### Working of Master and Worker Nodes

Master Node --> 
    Driver Program is installed with SparkContext
    It creates Plan of Execution and share it with Worker Nodes
    Distributes the data with Worker Nodes
    Get the result from Worker Nodes and Share it with end user
    YARN is available --> 
        It's a Resouce/Cluster Manager, YARN will monitor the CPU and Memory Usage of Worker Nodes 
        And share the same with SparkContext available in Master Node

Worker Node -->
    Execute the plan shared by Master Node
    Shuffles the data with other Worker Nodes if required
    Share the output with Master Node

### Joins in PySpark

In [2]:
from pyspark.sql import SparkSession

In [3]:
# Create a Spark session
spark = SparkSession.builder.appName("JoinExample").getOrCreate()

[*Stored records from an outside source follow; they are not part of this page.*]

-- ==== Sys2Proof/Laws/Access.lean ====
section
/-!
SUPPORT. What a BAR0 access that is performed at once does: a 32-bit write of a 4-byte register is that register's write, a write of the low word of
a 64-bit register is held, one of its high word writes the register (R11).
-/
namespace Sys2Proof.Machine

theorem State.ready_src {s : State} {src : Src} {a : Nat} (h : s.ready src a = true) : srcOk src = true := by
  unfold State.ready at h; simp only [Bool.and_eq_true] at h; exact h.1.1.1.1

theorem State.takes_src {s : State} {src : Src} {a v : Nat} (h : s.takes src a v = true) : srcOk src = true := by
  unfold State.takes at h; simp only [Bool.and_eq_true] at h; exact State.ready_src h.1

theorem State.busOp_ready {s : State} {b : BusOp} (h : s.ready b.src b.off = true) : s.busOp b = s.accessNow b := by
  unfold State.ready at h
  simp only [Bool.and_eq_true] at h
  obtain ⟨⟨⟨⟨_, h1⟩, h2⟩, _⟩, h3⟩ := h
  have h2' : s.clk.divBusy = false := by simpa using h2
  unfold State.busOp
  cases hs : b.src with
  | host f =>
    rw [hs] at h1 h3
    simp only [Bool.and_eq_true] at h3
    have h4 : (decide (1 ≤ f) && (s.fnPart f).isNone) = false := by
      have := h3.1.1
      cases hx : (decide (1 ≤ f) && (s.fnPart f).isNone)
      · rfl
      · rw [hx] at this; exact absurd this (by decide)
    have h6 : s.hostWaits f = false := by simpa using h3.1.2
    cases hw : wakeless b.off with
    | true => simp [h1, h2', h4, h6]
    | false =>
      have h5 : s.fget PWR_FURL_STATE = 0 := by have := h3.2; simpa [hw] using this
      simp [h1, h2', h4, h6, State.hostOp, h5]
  | sess n => rw [hs] at h1; simp [h1, h2']
  | fw => rw [hs] at h1; simp [h1, h2']

/-- A write that is performed at once. -/
theorem State.put_ready {s : State} {src : Src} {a : Nat} (v : Nat) (h : s.ready src a = true) : s.put src a v = s.writeGo src a 4 v [] := by
  unfold State.put
  rw [State.busOp_ready (b := ⟨src, a, 4, v, true, []⟩) h]
  have hc : s.busCause a 4 = 0 := by unfold State.ready at h; simp only [Bool.and_eq_true] at h; simpa using h.1.2
  simp [State.accessNow, State.access, hc]

/-- A read that is performed at once. -/
theorem State.get_ready {s : State} {src : Src} {a : Nat} (h : s.ready src a = true) :
    s.get src a = (s.readGo src a 4).2.emit (.readData src (s.readGo src a 4).1) := by
  unfold State.get
  rw [State.busOp_ready (b := ⟨src, a, 4, 0, false, []⟩) h]
  have hc : s.busCause a 4 = 0 := by unfold State.ready at h; simp only [Bool.and_eq_true] at h; simpa using h.1.2
  simp [State.accessNow, State.access, hc]

/-- The source's split state after a 32-bit write that is not the low word of a 64-bit register. -/
def State.unheld (s : State) (src : Src) : State := s.setSplit src { s.splitOf src with held := none }

theorem State.unheld_fields (s : State) (src : Src) : (s.unheld src).fields = s.fields := rfl

theorem State.put_reg {s : State} {src : Src} {a v : Nat} {r : Reg} (h : s.takes src a v = true) (hr : regAt a = some r) (hb : r.bytes = 4)
    (ho : r.off = a) (hv : v < 2 ^ 32) : s.put src a v = State.regWrite src [] (s.unheld src) ⟨r, 0, v, false⟩ := by
  have h1 : s.ready src a = true := by unfold State.takes at h; simp only [Bool.and_eq_true] at h; exact h.1
  rw [State.put_ready v h1]
  have h8 : ¬ r.bytes = 8 := by omega
  have hw : wideAt a = none := by simp [wideAt, hr, h8]
  have h0 : (a - r.off) / 4 = 0 := by rw [ho]; simp
  simp [State.writeGo, State.plan, State.plan32, hw, hr, h0, Nat.mod_eq_of_lt hv, Nat.mod_eq_of_lt (show v < 4294967296 from hv), State.unheld]

theorem State.busWrites_unheld (s : State) (src src' : Src) (a v : Nat) : (s.unheld src').busWrites src a v = s.busWrites src a v := rfl

theorem State.takes_writes {s : State} {src : Src} {a v : Nat} (h : s.takes src a v = true) : s.busWrites src a v = true := by
  unfold State.takes at h; simp only [Bool.and_eq_true] at h; exact h.2

theorem State.putGen {s : State} {src : Src} {a v : Nat} {r : Reg} (h : s.takes src a v = true) (hr : regAt a = some r) (hb : r.bytes = 4)
    (ho : r.off = a) (hv : v < 2 ^ 32) (ha : a < 0x10000) : s.put src a v = (s.unheld src).plainWrite ⟨r, 0, v, false⟩ := by
  rw [State.put_reg h hr hb ho hv]
  have hw := State.takes_writes h
  have h16 : ¬ r.bytes = 16 := by omega
  simp only [State.regWrite, ho, h16, if_false, Nat.add_zero, State.busWrites_unheld, hw, Bool.not_true, Bool.false_eq_true]
  repeat (first | rw [if_pos (by omega)] | rw [if_neg (by omega)])

theorem State.putClk {s : State} {src : Src} {a v : Nat} {r : Reg} (h : s.takes src a v = true) (hr : regAt a = some r) (hb : r.bytes = 4)
    (ho : r.off = a) (hv : v < 2 ^ 32) (ha : 0x10000 ≤ a ∧ a < 0x20000) : s.put src a v = (s.unheld src).writeClk src ⟨r, 0, v, false⟩ := by
  rw [State.put_reg h hr hb ho hv]
  have hw := State.takes_writes h
  have h16 : ¬ r.bytes = 16 := by omega
  simp only [State.regWrite, ho, h16, if_false, Nat.add_zero, State.busWrites_unheld, hw, Bool.not_true, Bool.false_eq_true]
  repeat (first | rw [if_pos (by omega)] | rw [if_neg (by omega)])

theorem State.putPwr {s : State} {src : Src} {a v : Nat} {r : Reg} (h : s.takes src a v = true) (hr : regAt a = some r) (hb : r.bytes = 4)
    (ho : r.off = a) (hv : v < 2 ^ 32) (ha : 0x20000 ≤ a ∧ a < 0x30000) : s.put src a v = (s.unheld src).writePwr ⟨r, 0, v, false⟩ := by
  rw [State.put_reg h hr hb ho hv]
  have hw := State.takes_writes h
  have h16 : ¬ r.bytes = 16 := by omega
  simp only [State.regWrite, ho, h16, if_false, Nat.add_zero, State.busWrites_unheld, hw, Bool.not_true, Bool.false_eq_true]
  repeat (first | rw [if_pos (by omega)] | rw [if_neg (by omega)])
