theorem State.banksRestore_kept {z : State} (p t base : Nat) {a : State × Bool} (h : Kept z a.1) :
    Kept z (State.banksRestore p t base a).1 := by
  unfold State.banksRestore
  try dsimp only
  repeat' first
    | (with_reducible assumption) | (with_reducible apply State.ownRead_kept) | (with_reducible apply State.loadBanks_kept)
    | (with_reducible apply State.inkPut_kept) | (with_reducible apply Kept.ite) | (with_reducible apply Kept.ite1)
    | (with_reducible apply Kept.ite2) | (dsimp only) | split | (refine Kept.ofFst (by assumption) ?_)
    | (refine Kept.ofSnd (by assumption) ?_)

theorem State.blockRestore_kept {z : State} (p t base : Nat) {a : State × Bool} (b : Nat) (h : Kept z a.1) :
    Kept z (State.blockRestore p t base a b).1 := by
  unfold State.blockRestore
  try dsimp only
  repeat' first
    | (with_reducible assumption) | (with_reducible apply State.blFill_kept) | (with_reducible apply State.ownRead_kept)
    | (dsimp only) | (refine Kept.ofFst (by assumption) ?_) | (refine Kept.ofSnd (by assumption) ?_)

theorem State.controlRestore_kept {z s : State} (h : Kept z s) (t : Nat) (w : TileSave) :
    Kept z (State.controlRestore s t w) := by
  unfold State.controlRestore
  try dsimp only
  repeat' first
    | (with_reducible assumption) | (intro _) | (simp only [kept_mk]; with_reducible apply Kept.upd)
    | (with_reducible apply State.fsets_kept) | (with_reducible apply State.setTile_kept)
    | (with_reducible refine Kept.foldl ?_ (fun _ _ _ => ?_) _) | (with_reducible refine Kept.foldl1 ?_ (fun _ _ _ => ?_) _)

theorem State.tileBack_kept {z s : State} (h : Kept z s) (p t slot : Nat) (w : TileSave) : Kept z (State.tileBack s p t slot w).1 := by
  have k : ∀ (base : Nat) (c : State × List Byte × Bool) (l : List (Fld × Nat)), Kept z c.1 →
      let a := State.banksRestore p t base ((List.range 44).foldl (State.pageRestore p t base w) (c.1, c.2.2))
      Kept z (((a.1.mappedBlocks t).foldl (State.blockRestore p t base) a).1.fsets l) := fun base c l hc =>
    State.fsets_kept (Kept.foldl1 (State.banksRestore_kept _ _ _ (Kept.foldl1 (x := (c.1, c.2.2)) hc
      (fun _ _ h => State.pageRestore_kept _ _ _ _ _ h) _)) (fun _ _ h => State.blockRestore_kept _ _ _ _ h) _) _
  unfold State.tileBack
  exact k _ _ _ (State.ownRead_kept (State.controlRestore_kept h _ _) _ _ _)

theorem State.restoreDone_kept {z s : State} (h : Kept z s) (t : Nat) :
    Kept z (State.restoreDone s t) := by
  unfold State.restoreDone
  try dsimp only
  repeat' first
    | (with_reducible assumption) | (intro _) | (simp only [kept_mk]; with_reducible apply Kept.upd)
    | (with_reducible apply State.blAgain_kept) | (with_reducible apply State.setTask_kept)
    | (with_reducible apply State.earlyMet_kept) | (with_reducible apply State.tileBack_kept)
    | (with_reducible refine Kept.foldl ?_ (fun _ _ _ => ?_) _) | (with_reducible refine Kept.foldl1 ?_ (fun _ _ _ => ?_) _)
    | (with_reducible apply Kept.ite) | (dsimp only) | split | (refine Kept.ofFst (by assumption) ?_)
    | (refine Kept.ofSnd (by assumption) ?_)

theorem State.takeVictim_kept {z s : State} (h : Kept z s) (p a : Nat) (k : Task) (slots : NMap Nat) :
    Kept z (State.takeVictim s p a k slots) := by
  unfold State.takeVictim
  try dsimp only
  repeat' first
    | (with_reducible assumption) | (intro _) | (simp only [kept_mk]; with_reducible apply Kept.upd)
    | (with_reducible apply State.fsat_kept) | (with_reducible apply State.setTask_kept) | (with_reducible apply State.taskEnd_kept)
    | (with_reducible apply State.dropSample_kept) | (with_reducible apply State.stopVictim_kept)
    | (with_reducible refine Kept.foldl ?_ (fun _ _ _ => ?_) _) | (with_reducible refine Kept.foldl1 ?_ (fun _ _ _ => ?_) _)
    | (with_reducible apply Kept.ite) | split

theorem State.preempt_kept {z s : State} (h : Kept z s) (p : Nat) (k : Task) :
    Kept z (State.preempt s p k) := by
  unfold State.preempt
  try dsimp only
  repeat' first
    | (with_reducible assumption) | (intro _) | (simp only [kept_mk]; with_reducible apply Kept.upd)
    | (with_reducible apply State.free_kept) | (with_reducible apply State.takeVictim_kept)
    | (with_reducible refine Kept.foldl ?_ (fun _ _ _ => ?_) _) | (with_reducible refine Kept.foldl1 ?_ (fun _ _ _ => ?_) _)
    | (with_reducible apply Kept.ite) | (dsimp only) | split | (refine Kept.ofFst (by assumption) ?_)
    | (refine Kept.ofSnd (by assumption) ?_)

theorem State.round_kept {z s : State} (h : Kept z s) (p : Nat) :
    Kept z (State.round s p) := by
  unfold State.round
  try dsimp only
  repeat' first
    | (with_reducible assumption) | (intro _) | (simp only [kept_mk]; with_reducible apply Kept.upd)
    | (with_reducible apply State.fset_kept) | (with_reducible apply State.modelsWant_kept)
    | (with_reducible apply State.pagesWant_kept) | (with_reducible apply State.taskComplete_kept)
    | (with_reducible apply State.place_kept) | (with_reducible apply State.regionsAgain_kept)
    | (with_reducible apply State.restoreBegin_kept) | (with_reducible apply State.preempt_kept)
    | (with_reducible refine Kept.foldl ?_ (fun _ _ _ => ?_) _) | (with_reducible refine Kept.foldl1 ?_ (fun _ _ _ => ?_) _)
    | (with_reducible apply Kept.ite) | split

theorem State.tileRestore_kept {z s : State} (h : Kept z s) (p a : Nat) :
    Kept z (State.tileRestore s p a) := by
  unfold State.tileRestore
  try dsimp only
  repeat' first
    | (with_reducible assumption) | (simp only [kept_mk]; with_reducible apply Kept.upd)
    | (with_reducible apply State.restoreBegin_kept) | (with_reducible apply Kept.ite) | split

theorem State.sigWrite_kept {z s : State} (h : Kept z s) (p n v inc : Nat) :
    Kept z (State.sigWrite s p n v inc) := by
  unfold State.sigWrite
  repeat' first
    | (with_reducible assumption) | (with_reducible apply State.fset_kept) | (with_reducible apply State.sigAdd_kept)

end Sys2Proof.Machine
end

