-- ==== Sys2Proof/Laws/KeptSequencer.lean ====
section
/-!
SUPPORT. The operations of Machine/Sequencer.lean keep the fuses, the queue and the canonical form of the memories.
-/
namespace Sys2Proof.Machine

theorem State.sqFault_kept {z s : State} (h : Kept z s) (p code entry : Nat) (halt : Bool) :
    Kept z (State.sqFault s p code entry halt) := by
  unfold State.sqFault
  try dsimp only
  repeat' first
    | (with_reducible assumption) | (with_reducible apply State.fset_kept) | (with_reducible apply State.recErr_kept)
    | (with_reducible apply Kept.ite) | split

theorem State.sqHeadFault_kept {z s : State} (h : Kept z s) (p : Nat) (c : Nat × Option Nat) (halt : Bool) :
    Kept z (State.sqHeadFault s p c halt) := by
  unfold State.sqHeadFault
  try dsimp only
  repeat' first
    | (with_reducible assumption) | (simp only [kept_mk]; with_reducible apply Kept.upd) | (with_reducible apply State.stray_kept)
    | (with_reducible apply State.sqFault_kept) | split

theorem State.joined_kept {z s : State} (h : Kept z s) (p : Nat) (b : Bunt) (i : Nat) :
    Kept z (State.joined s p b i) := by
  unfold State.joined
  try dsimp only
  repeat' first
    | (with_reducible assumption) | (simp only [kept_mk]; with_reducible apply Kept.upd) | (with_reducible apply State.fset_kept)
    | (with_reducible apply State.setSqp_kept) | (with_reducible apply Kept.ite) | split

theorem State.sqJoin_kept {z s : State} (h : Kept z s) (p : Nat) :
    Kept z (State.sqJoin s p) := by
  unfold State.sqJoin
  try dsimp only
  repeat' first
    | (with_reducible assumption) | (intro _) | (simp only [kept_mk]; with_reducible apply Kept.upd)
    | (with_reducible apply State.setMember_kept) | (with_reducible apply State.buntKeep_kept)
    | (with_reducible apply State.toMember_kept) | (with_reducible apply State.sqHeadFault_kept)
    | (with_reducible apply State.joined_kept) | (with_reducible refine Kept.foldl ?_ (fun _ _ _ => ?_) _)
    | (with_reducible refine Kept.foldl1 ?_ (fun _ _ _ => ?_) _) | (with_reducible apply Kept.ite) | split

theorem State.joinArrival_kept {z s : State} (h : Kept z s) (p i : Nat) :
    Kept z (State.joinArrival s p i) := by
  unfold State.joinArrival
  try dsimp only
  repeat' first
    | (with_reducible assumption) | (simp only [kept_mk]; with_reducible apply Kept.upd) | (with_reducible apply State.setMember_kept)
    | (with_reducible apply State.sqFault_kept) | (with_reducible apply State.joined_kept) | (with_reducible apply Kept.ite) | split

theorem State.memberLost_kept {z s : State} (h : Kept z s) (p i : Nat) :
    Kept z (State.memberLost s p i) := by
  unfold State.memberLost
  repeat' first
    | (with_reducible assumption) | (with_reducible apply State.setMember_kept)

theorem State.sqRelease_kept {z s : State} (h : Kept z s) (p i : Nat) (e : SEnt) (moved : Bool) :
    Kept z (State.sqRelease s p i e moved) := by
  unfold State.sqRelease
  try dsimp only
  repeat' first
    | (with_reducible assumption) | (simp only [kept_mk]; with_reducible apply Kept.upd) | (with_reducible apply State.fsat_kept)
    | (with_reducible apply State.fsets_kept) | (with_reducible apply State.setSqp_kept) | (with_reducible apply Kept.ite) | split

theorem State.sqTaskGo_kept {z s : State} (h : Kept z s) (p : Nat) (h : SHdr) (i : Nat) (e : SEnt) :
    Kept z (State.sqTaskGo s p h i e) := by
  unfold State.sqTaskGo
  try dsimp only
  repeat' first
    | (with_reducible assumption) | (simp only [kept_mk]; with_reducible apply Kept.upd) | (with_reducible apply State.setSp_kept)
    | split

theorem State.sqXferGo_kept {z s : State} (h : Kept z s) (p : Nat) (h : SHdr) (i : Nat) (e : SEnt) :
    Kept z (State.sqXferGo s p h i e) := by
  unfold State.sqXferGo
  try dsimp only
  repeat' first
    | (with_reducible assumption) | (simp only [kept_mk]; with_reducible apply Kept.upd) | (with_reducible apply State.zSend_kept)
    | (with_reducible apply Kept.ite) | split

theorem State.sqRegionsGo_kept {z s : State} (h : Kept z s) (p op : Nat) (h : SHdr) (i : Nat) (e : SEnt) :
    Kept z (State.sqRegionsGo s p op h i e) := by
  unfold State.sqRegionsGo
  try dsimp only
  repeat' first
    | (with_reducible assumption) | (intro _) | (simp only [kept_mk]; with_reducible apply Kept.upd)
    | (with_reducible apply State.setSqp_kept) | (with_reducible apply State.sqEntryDone_kept)
    | (with_reducible apply State.blAsk_kept) | (with_reducible refine Kept.foldl ?_ (fun _ _ _ => ?_) _)
    | (with_reducible refine Kept.foldl1 ?_ (fun _ _ _ => ?_) _) | (with_reducible apply Kept.ite) | split

theorem State.setRed_kept {z s : State} (h : Kept z s) (p n i : Nat) (r : Red) :
    Kept z (State.setRed s p n i r) := by
  unfold State.setRed
  try dsimp only
  repeat' first
    | (with_reducible assumption) | (simp only [kept_mk]; with_reducible apply Kept.upd) | (with_reducible apply State.setSqp_kept)

theorem State.reduceDone_kept {z s : State} (h : Kept z s) (p n i : Nat) (epoch : Nat) (g : List Byte) (slow : Option Nat) :
    Kept z (State.reduceDone s p n i epoch g slow) := by
  unfold State.reduceDone
  try dsimp only
  repeat' first
    | (with_reducible assumption) | (intro _) | (simp only [kept_mk]; with_reducible apply Kept.upd)
    | (with_reducible apply State.setLp_kept) | (with_reducible apply State.sqEntryDone_kept) | (with_reducible apply Kept.ite)
    | split
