theorem State.zPeerClose_kept {z s : State} (h : Kept z s) (i : Nat) (c : Conn) :
    Kept z (State.zPeerClose s i c) := by
  unfold State.zPeerClose
  try dsimp only
  repeat' first
    | (with_reducible assumption) | (intro _) | (simp only [kept_mk]; with_reducible apply Kept.upd)
    | (with_reducible apply State.noteEv_kept) | (with_reducible apply State.modConn_kept) | (with_reducible apply State.zClose_kept)

theorem State.zSeen_kept {z s : State} (h : Kept z s) (i pn typ flags : Nat) (c : Conn) :
    Kept z (State.zSeen s i pn typ flags c) := by
  unfold State.zSeen
  try dsimp only
  repeat' first
    | (with_reducible assumption) | (simp only [kept_mk]; with_reducible apply Kept.upd) | (with_reducible apply State.setConn_kept)
    | (with_reducible apply State.zHeard_kept) | (with_reducible apply Kept.ite) | split

theorem State.zHandle_kept {z s : State} (h : Kept z s) (i : Nat) (k : ZPkt) (rtt : Nat) :
    Kept z (State.zHandle s i k rtt) := by
  unfold State.zHandle
  try dsimp only
  repeat' first
    | (with_reducible assumption) | (simp only [kept_mk]; with_reducible apply Kept.upd) | (with_reducible apply State.fsat_kept)
    | (with_reducible apply State.touchConn_kept) | (with_reducible apply State.zExhausted_kept)
    | (with_reducible apply State.zPump_kept) | (with_reducible apply State.zData_kept) | (with_reducible apply State.zAcked_kept)
    | (with_reducible apply State.authFail_kept) | (with_reducible apply State.zHelloIn_kept)
    | (with_reducible apply State.zHelloAckIn_kept) | (with_reducible apply State.zPeerClose_kept)
    | (with_reducible apply State.zSeen_kept) | (with_reducible apply Kept.ite) | split

theorem State.zMiss_kept {z s : State} (h : Kept z s) (i : Nat) (c : Conn) (k : ZPkt) :
    Kept z (State.zMiss s i c k) := by
  unfold State.zMiss
  try dsimp only
  repeat' first
    | (with_reducible assumption) | (simp only [kept_mk]; with_reducible apply Kept.upd) | (with_reducible apply State.fset_kept)
    | (with_reducible apply State.fsat_kept) | (with_reducible apply State.zFetch_kept) | (with_reducible apply Kept.ite) | split

theorem State.zArrive_kept {z s : State} (h : Kept z s) (typ : Nat) (k : ZPkt) (rtt : Nat) :
    Kept z (State.zArrive s typ k rtt) := by
  unfold State.zArrive
  try dsimp only
  repeat' first
    | (with_reducible assumption) | (simp only [kept_mk]; with_reducible apply Kept.upd) | (with_reducible apply State.fsat_kept)
    | (with_reducible apply State.sticky_kept) | (with_reducible apply State.takeFrame_kept)
    | (with_reducible apply State.zHandle_kept) | (with_reducible apply State.zMiss_kept) | (with_reducible apply Kept.ite) | split

theorem State.zEvict_kept {z s : State} (h : Kept z s) (i : Nat) :
    Kept z (State.zEvict s i) := by
  unfold State.zEvict
  try dsimp only
  repeat' first
    | (with_reducible assumption) | (intro _) | (simp only [kept_mk]; with_reducible apply Kept.upd)
    | (with_reducible apply State.freeBytes_kept) | (with_reducible apply State.hostWrite_kept)
    | (with_reducible apply State.modConn_kept) | (with_reducible apply State.zFetch_kept) | (with_reducible apply Kept.ite)
    | (dsimp only) | split | (refine Kept.ofFst (by assumption) ?_) | (refine Kept.ofSnd (by assumption) ?_)

theorem State.zSlot_kept {z s t : State} (h : Kept z s) {p : Nat} (e : State.zSlot s p = some t) : Kept z t := by
  unfold State.zSlot at e
  dsimp only at e
  repeat' split at e
  · cases e; exact h
  · cases e
  · rw [Option.map_eq_some_iff] at e
    obtain ⟨_, _, rfl⟩ := e
    exact State.zEvict_kept h _

theorem State.fetchDone_kept {z s : State} (h : Kept z s) (i : Nat) (ok : Bool) (rtts : List Nat) :
    Kept z (State.fetchDone s i ok rtts) := by
  unfold State.fetchDone
  try dsimp only
  repeat' first
    | (with_reducible assumption) | (intro _) | (simp only [kept_mk]; with_reducible apply Kept.upd)
    | (with_reducible apply State.modConn_kept) | (with_reducible apply State.zFault_kept) | (with_reducible apply State.zClose_kept)
    | (with_reducible apply State.zPump_kept) | (with_reducible apply State.zHandle_kept)
    | (with_reducible refine Kept.foldl ?_ (fun _ _ _ => ?_) _) | (with_reducible refine Kept.foldl1 ?_ (fun _ _ _ => ?_) _)
    | (with_reducible apply Kept.ite) | (dsimp only) | split | (refine Kept.ofFst (by assumption) ?_)
    | (refine Kept.ofSnd (by assumption) ?_) | (refine State.zSlot_kept ?_ (by assumption))

theorem State.opCode_kept {z s : State} (h : Kept z s) (p code : Nat) :
    Kept z (State.opCode s p code) := by
  unfold State.opCode
  repeat' first
    | (with_reducible assumption) | (with_reducible apply State.fsets_kept)

theorem State.zOpen_kept {z s : State} (h : Kept z s) (p : Nat) :
    Kept z (State.zOpen s p) := by
  unfold State.zOpen
  try dsimp only
  repeat' first
    | (with_reducible assumption) | (intro _) | (simp only [kept_mk]; with_reducible apply Kept.upd)
    | (with_reducible apply State.fset_kept) | (with_reducible apply State.freeBytes_kept) | (with_reducible apply State.memSee_kept)
    | (with_reducible apply State.setConn_kept) | (with_reducible apply State.touchConn_kept)
    | (with_reducible apply State.zHello_kept) | (with_reducible apply State.opCode_kept) | (with_reducible apply Kept.ite)
    | (dsimp only) | split | (refine Kept.ofFst (by assumption) ?_) | (refine Kept.ofSnd (by assumption) ?_)
    | (refine State.zSlot_kept ?_ (by assumption))

theorem State.zRetryOpens_kept {z s : State} (h : Kept z s)  :
    Kept z (State.zRetryOpens s) := by
  unfold State.zRetryOpens
  try dsimp only
  repeat' first
    | (with_reducible assumption) | (intro _) | (with_reducible apply State.zOpen_kept)
    | (with_reducible refine Kept.foldl ?_ (fun _ _ _ => ?_) _) | (with_reducible refine Kept.foldl1 ?_ (fun _ _ _ => ?_) _)

theorem State.zCloseOp_kept {z s : State} (h : Kept z s) (p : Nat) :
    Kept z (State.zCloseOp s p) := by
  unfold State.zCloseOp
  try dsimp only
  repeat' first
    | (with_reducible assumption) | (simp only [kept_mk]; with_reducible apply Kept.upd)
    | (with_reducible apply State.zCloseLocal_kept) | (with_reducible apply State.opCode_kept) | (with_reducible apply Kept.ite)
    | split

theorem State.zRelease_kept {z s : State} (h : Kept z s) (p : Nat) :
    Kept z (State.zRelease s p) := by
  unfold State.zRelease
  try dsimp only
  repeat' first
    | (with_reducible assumption) | (intro _) | (simp only [kept_mk]; with_reducible apply Kept.upd)
    | (with_reducible apply State.opCode_kept) | (with_reducible apply State.zRetryOpens_kept) | (with_reducible apply Kept.ite)
    | split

Setting default log level to "WARN".
To adjust logging level use sc.setLogLevel(newLevel). For SparkR, use setLogLevel(newLevel).


23/08/18 10:18:11 WARN NativeCodeLoader: Unable to load native-hadoop library for your platform... using builtin-java classes where applicable
23/08/18 10:18:11 WARN Utils: Service 'SparkUI' could not bind on port 4040. Attempting port 4041.


In [4]:
# Sample data for orders and customers
orders_data = [(1, "A", 100), (2, "B", 200), (3, "C", 150)]
customers_data = [("A", 25), ("B", 30), ("D", 28)]

# Create DataFrames
orders = spark.createDataFrame(orders_data, ["order_id", "customer", "total"])
customers = spark.createDataFrame(customers_data, ["customer", "age"])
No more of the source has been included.